> _EXERCISE DETAILS_: The data below holds a line containing "(s.closeLoad).pending = s.pending" and a line containing "(s.closeLoad).engine = s.engine"; please quote exactly those two lines and every line between them, and nothing else.

> _RECORDS SHOWN_:
-- Opening Marker --

/-- `withIntercom` keeps all but intercom. -/
@[simp] theorem State.withIntercom_keeps (s : State) (i : Intercom) :
    (s.withIntercom i).pending = s.pending ∧ (s.withIntercom i).link = s.link ∧
    (s.withIntercom i).tables = s.tables ∧ (s.withIntercom i).mgmt = s.mgmt ∧
    (s.withIntercom i).notices = s.notices ∧ (s.withIntercom i).time = s.time ∧
    (s.withIntercom i).distance = s.distance ∧ (s.withIntercom i).engine = s.engine ∧
    (s.withIntercom i).meter = s.meter ∧ (s.withIntercom i).sign = s.sign ∧
    (s.withIntercom i).pay = s.pay ∧ (s.withIntercom i).acct = s.acct ∧
    (s.withIntercom i).power = s.power ∧ (s.withIntercom i).pins = s.pins ∧
    (s.withIntercom i).store = s.store ∧ (s.withIntercom i).writes = s.writes ∧
    (s.withIntercom i).free = s.free := by
  simp [State.withIntercom]

/-- `recompose` keeps all but sign. -/
@[simp] theorem State.recompose_keeps (s : State) :
    (s.recompose).pending = s.pending ∧ (s.recompose).link = s.link ∧
    (s.recompose).tables = s.tables ∧ (s.recompose).mgmt = s.mgmt ∧
    (s.recompose).notices = s.notices ∧ (s.recompose).time = s.time ∧
    (s.recompose).distance = s.distance ∧ (s.recompose).engine = s.engine ∧
    (s.recompose).meter = s.meter ∧ (s.recompose).intercom = s.intercom ∧
    (s.recompose).pay = s.pay ∧ (s.recompose).acct = s.acct ∧ (s.recompose).power = s.power ∧
    (s.recompose).pins = s.pins ∧ (s.recompose).store = s.store ∧ (s.recompose).writes = s.writes ∧
    (s.recompose).free = s.free := by
  simp [State.recompose]

/-- `closeLoad` keeps all but mgmt. -/
@[simp] theorem State.closeLoad_keeps (s : State) :
    (s.closeLoad).pending = s.pending ∧ (s.closeLoad).link = s.link ∧
    (s.closeLoad).tables = s.tables ∧ (s.closeLoad).notices = s.notices ∧
    (s.closeLoad).time = s.time ∧ (s.closeLoad).distance = s.distance ∧
    (s.closeLoad).engine = s.engine ∧ (s.closeLoad).meter = s.meter ∧ (s.closeLoad).sign = s.sign ∧
    (s.closeLoad).intercom = s.intercom ∧ (s.closeLoad).pay = s.pay ∧ (s.closeLoad).acct = s.acct ∧
    (s.closeLoad).power = s.power ∧ (s.closeLoad).pins = s.pins ∧ (s.closeLoad).store = s.store ∧
    (s.closeLoad).writes = s.writes ∧ (s.closeLoad).free = s.free := by
  simp [State.closeLoad]

/-- `monitorOn` keeps all but intercom. -/
@[simp] theorem State.monitorOn_keeps (s : State) :
    (s.monitorOn).pending = s.pending ∧ (s.monitorOn).link = s.link ∧
    (s.monitorOn).tables = s.tables ∧ (s.monitorOn).mgmt = s.mgmt ∧
    (s.monitorOn).notices = s.notices ∧ (s.monitorOn).time = s.time ∧
    (s.monitorOn).distance = s.distance ∧ (s.monitorOn).engine = s.engine ∧
    (s.monitorOn).meter = s.meter ∧ (s.monitorOn).sign = s.sign ∧ (s.monitorOn).pay = s.pay ∧
    (s.monitorOn).acct = s.acct ∧ (s.monitorOn).power = s.power ∧ (s.monitorOn).pins = s.pins ∧
    (s.monitorOn).store = s.store ∧ (s.monitorOn).writes = s.writes ∧ (s.monitorOn).free = s.free := by
  simp [State.monitorOn]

-- Closing Marker --

> _RESPONSE BOX_:
    (s.closeLoad).pending = s.pending ∧ (s.closeLoad).link = s.link ∧
    (s.closeLoad).tables = s.tables ∧ (s.closeLoad).notices = s.notices ∧
    (s.closeLoad).time = s.time ∧ (s.closeLoad).distance = s.distance ∧
    (s.closeLoad).engine = s.engine ∧ (s.closeLoad).meter = s.meter ∧ (s.closeLoad).sign = s.sign ∧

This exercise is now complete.